SUPPLIED RECORDS:
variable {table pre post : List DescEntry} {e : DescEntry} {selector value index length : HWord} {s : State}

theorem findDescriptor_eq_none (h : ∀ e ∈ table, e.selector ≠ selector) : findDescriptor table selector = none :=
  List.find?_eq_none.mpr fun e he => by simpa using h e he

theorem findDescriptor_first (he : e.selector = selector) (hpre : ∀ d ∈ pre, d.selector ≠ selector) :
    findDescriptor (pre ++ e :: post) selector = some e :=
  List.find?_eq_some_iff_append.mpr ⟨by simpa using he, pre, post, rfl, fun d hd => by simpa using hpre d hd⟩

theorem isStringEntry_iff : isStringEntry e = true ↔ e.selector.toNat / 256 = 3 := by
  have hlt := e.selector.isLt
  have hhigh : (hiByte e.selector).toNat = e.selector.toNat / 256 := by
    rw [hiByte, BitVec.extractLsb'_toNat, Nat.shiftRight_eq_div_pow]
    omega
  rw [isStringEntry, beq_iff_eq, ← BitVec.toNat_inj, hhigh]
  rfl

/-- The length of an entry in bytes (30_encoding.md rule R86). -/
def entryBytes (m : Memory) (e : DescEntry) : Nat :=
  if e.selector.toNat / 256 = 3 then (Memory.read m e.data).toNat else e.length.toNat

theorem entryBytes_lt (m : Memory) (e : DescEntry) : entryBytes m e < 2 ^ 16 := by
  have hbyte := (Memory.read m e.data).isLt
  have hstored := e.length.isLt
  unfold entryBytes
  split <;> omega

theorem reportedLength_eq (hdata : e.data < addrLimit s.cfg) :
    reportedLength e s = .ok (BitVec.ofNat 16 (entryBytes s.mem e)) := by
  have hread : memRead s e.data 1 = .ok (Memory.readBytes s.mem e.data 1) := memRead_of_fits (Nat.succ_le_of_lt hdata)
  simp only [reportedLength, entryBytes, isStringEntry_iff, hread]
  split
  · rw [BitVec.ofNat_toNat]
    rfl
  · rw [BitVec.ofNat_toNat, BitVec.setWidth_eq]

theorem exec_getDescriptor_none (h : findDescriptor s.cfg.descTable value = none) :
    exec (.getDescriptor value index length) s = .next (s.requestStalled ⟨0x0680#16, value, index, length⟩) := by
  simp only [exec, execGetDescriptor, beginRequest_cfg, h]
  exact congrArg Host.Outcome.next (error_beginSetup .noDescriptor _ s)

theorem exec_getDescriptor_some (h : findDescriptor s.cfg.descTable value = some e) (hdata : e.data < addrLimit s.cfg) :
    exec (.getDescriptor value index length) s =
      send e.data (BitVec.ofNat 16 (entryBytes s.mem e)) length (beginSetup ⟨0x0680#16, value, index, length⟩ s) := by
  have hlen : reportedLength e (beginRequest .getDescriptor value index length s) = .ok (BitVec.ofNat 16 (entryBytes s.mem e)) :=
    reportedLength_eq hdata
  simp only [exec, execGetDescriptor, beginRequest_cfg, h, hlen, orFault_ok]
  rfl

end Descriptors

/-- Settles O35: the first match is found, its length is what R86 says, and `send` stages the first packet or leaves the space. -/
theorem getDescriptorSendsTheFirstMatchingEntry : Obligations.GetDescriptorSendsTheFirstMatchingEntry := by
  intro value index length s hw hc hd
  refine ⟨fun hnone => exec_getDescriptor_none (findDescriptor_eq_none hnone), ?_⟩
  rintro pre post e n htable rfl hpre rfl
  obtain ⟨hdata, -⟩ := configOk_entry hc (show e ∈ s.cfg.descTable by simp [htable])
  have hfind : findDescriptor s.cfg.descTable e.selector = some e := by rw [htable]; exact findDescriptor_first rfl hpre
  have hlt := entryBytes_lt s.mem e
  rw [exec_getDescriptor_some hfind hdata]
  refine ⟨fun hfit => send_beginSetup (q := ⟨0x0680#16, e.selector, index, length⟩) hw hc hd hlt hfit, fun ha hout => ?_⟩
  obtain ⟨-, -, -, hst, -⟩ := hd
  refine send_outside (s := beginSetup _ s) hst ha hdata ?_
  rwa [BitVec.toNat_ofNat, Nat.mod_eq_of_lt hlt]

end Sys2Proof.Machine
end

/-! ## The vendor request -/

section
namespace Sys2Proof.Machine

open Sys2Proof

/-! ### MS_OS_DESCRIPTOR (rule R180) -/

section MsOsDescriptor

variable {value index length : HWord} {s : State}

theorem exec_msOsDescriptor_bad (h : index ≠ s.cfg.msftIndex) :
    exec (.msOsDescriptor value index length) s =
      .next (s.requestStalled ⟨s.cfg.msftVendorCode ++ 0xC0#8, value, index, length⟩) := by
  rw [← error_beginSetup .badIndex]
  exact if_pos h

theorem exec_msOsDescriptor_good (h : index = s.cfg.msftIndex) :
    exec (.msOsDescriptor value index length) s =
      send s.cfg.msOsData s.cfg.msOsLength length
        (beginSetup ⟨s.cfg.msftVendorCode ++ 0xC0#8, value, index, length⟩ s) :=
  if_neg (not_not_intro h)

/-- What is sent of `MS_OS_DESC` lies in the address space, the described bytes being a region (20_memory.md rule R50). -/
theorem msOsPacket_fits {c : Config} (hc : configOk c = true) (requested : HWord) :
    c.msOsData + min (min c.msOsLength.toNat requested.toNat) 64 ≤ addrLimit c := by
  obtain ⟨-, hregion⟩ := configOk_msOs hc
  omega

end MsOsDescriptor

ASSIGNMENT:
Restate each record above word for word.

OUTPUT FOR THIS TASK:
variable {table pre post : List DescEntry} {e : DescEntry} {selector value index length : HWord} {s : State}

theorem findDescriptor_eq_none (h : ∀ e ∈ table, e.selector ≠ selector) : findDescriptor table selector = none :=
  List.find?_eq_none.mpr fun e he => by simpa using h e he

theorem findDescriptor_first (he : e.selector = selector) (hpre : ∀ d ∈ pre, d.selector ≠ selector) :
    findDescriptor (pre ++ e :: post) selector = some e :=
  List.find?_eq_some_iff_append.mpr ⟨by simpa using he, pre, post, rfl, fun d hd => by simpa using hpre d hd⟩

theorem isStringEntry_iff : isStringEntry e = true ↔ e.selector.toNat / 256 = 3 := by
  have hlt := e.selector.isLt
  have hhigh : (hiByte e.selector).toNat = e.selector.toNat / 256 := by
    rw [hiByte, BitVec.extractLsb'_toNat, Nat.shiftRight_eq_div_pow]
    omega
  rw [isStringEntry, beq_iff_eq, ← BitVec.toNat_inj, hhigh]
  rfl

/-- The length of an entry in bytes (30_encoding.md rule R86). -/
def entryBytes (m : Memory) (e : DescEntry) : Nat :=
  if e.selector.toNat / 256 = 3 then (Memory.read m e.data).toNat else e.length.toNat

theorem entryBytes_lt (m : Memory) (e : DescEntry) : entryBytes m e < 2 ^ 16 := by
  have hbyte := (Memory.read m e.data).isLt
  have hstored := e.length.isLt
  unfold entryBytes
  split <;> omega

theorem reportedLength_eq (hdata : e.data < addrLimit s.cfg) :
    reportedLength e s = .ok (BitVec.ofNat 16 (entryBytes s.mem e)) := by
  have hread : memRead s e.data 1 = .ok (Memory.readBytes s.mem e.data 1) := memRead_of_fits (Nat.succ_le_of_lt hdata)
  simp only [reportedLength, entryBytes, isStringEntry_iff, hread]
  split
  · rw [BitVec.ofNat_toNat]
    rfl
  · rw [BitVec.ofNat_toNat, BitVec.setWidth_eq]

theorem exec_getDescriptor_none (h : findDescriptor s.cfg.descTable value = none) :
    exec (.getDescriptor value index length) s = .next (s.requestStalled ⟨0x0680#16, value, index, length⟩) := by
  simp only [exec, execGetDescriptor, beginRequest_cfg, h]
  exact congrArg Host.Outcome.next (error_beginSetup .noDescriptor _ s)

theorem exec_getDescriptor_some (h : findDescriptor s.cfg.descTable value = some e) (hdata : e.data < addrLimit s.cfg) :
    exec (.getDescriptor value index length) s =
      send e.data (BitVec.ofNat 16 (entryBytes s.mem e)) length (beginSetup ⟨0x0680#16, value, index, length⟩ s) := by
  have hlen : reportedLength e (beginRequest .getDescriptor value index length s) = .ok (BitVec.ofNat 16 (entryBytes s.mem e)) :=
    reportedLength_eq hdata
  simp only [exec, execGetDescriptor, beginRequest_cfg, h, hlen, orFault_ok]
  rfl

end Descriptors

/-- Settles O35: the first match is found, its length is what R86 says, and `send` stages the first packet or leaves the space. -/
theorem getDescriptorSendsTheFirstMatchingEntry : Obligations.GetDescriptorSendsTheFirstMatchingEntry := by
  intro value index length s hw hc hd
  refine ⟨fun hnone => exec_getDescriptor_none (findDescriptor_eq_none hnone), ?_⟩
  rintro pre post e n htable rfl hpre rfl
  obtain ⟨hdata, -⟩ := configOk_entry hc (show e ∈ s.cfg.descTable by simp [htable])
  have hfind : findDescriptor s.cfg.descTable e.selector = some e := by rw [htable]; exact findDescriptor_first rfl hpre
  have hlt := entryBytes_lt s.mem e
  rw [exec_getDescriptor_some hfind hdata]
  refine ⟨fun hfit => send_beginSetup (q := ⟨0x0680#16, e.selector, index, length⟩) hw hc hd hlt hfit, fun ha hout => ?_⟩
  obtain ⟨-, -, -, hst, -⟩ := hd
  refine send_outside (s := beginSetup _ s) hst ha hdata ?_
  rwa [BitVec.toNat_ofNat, Nat.mod_eq_of_lt hlt]

end Sys2Proof.Machine
end

/-! ## The vendor request -/

section
namespace Sys2Proof.Machine

open Sys2Proof

/-! ### MS_OS_DESCRIPTOR (rule R180) -/

section MsOsDescriptor

variable {value index length : HWord} {s : State}

theorem exec_msOsDescriptor_bad (h : index ≠ s.cfg.msftIndex) :
    exec (.msOsDescriptor value index length) s =
      .next (s.requestStalled ⟨s.cfg.msftVendorCode ++ 0xC0#8, value, index, length⟩) := by
  rw [← error_beginSetup .badIndex]
  exact if_pos h

theorem exec_msOsDescriptor_good (h : index = s.cfg.msftIndex) :
    exec (.msOsDescriptor value index length) s =
      send s.cfg.msOsData s.cfg.msOsLength length
        (beginSetup ⟨s.cfg.msftVendorCode ++ 0xC0#8, value, index, length⟩ s) :=
  if_neg (not_not_intro h)

/-- What is sent of `MS_OS_DESC` lies in the address space, the described bytes being a region (20_memory.md rule R50). -/
theorem msOsPacket_fits {c : Config} (hc : configOk c = true) (requested : HWord) :
    c.msOsData + min (min c.msOsLength.toNat requested.toNat) 64 ≤ addrLimit c := by
  obtain ⟨-, hregion⟩ := configOk_msOs hc
  omega

end MsOsDescriptor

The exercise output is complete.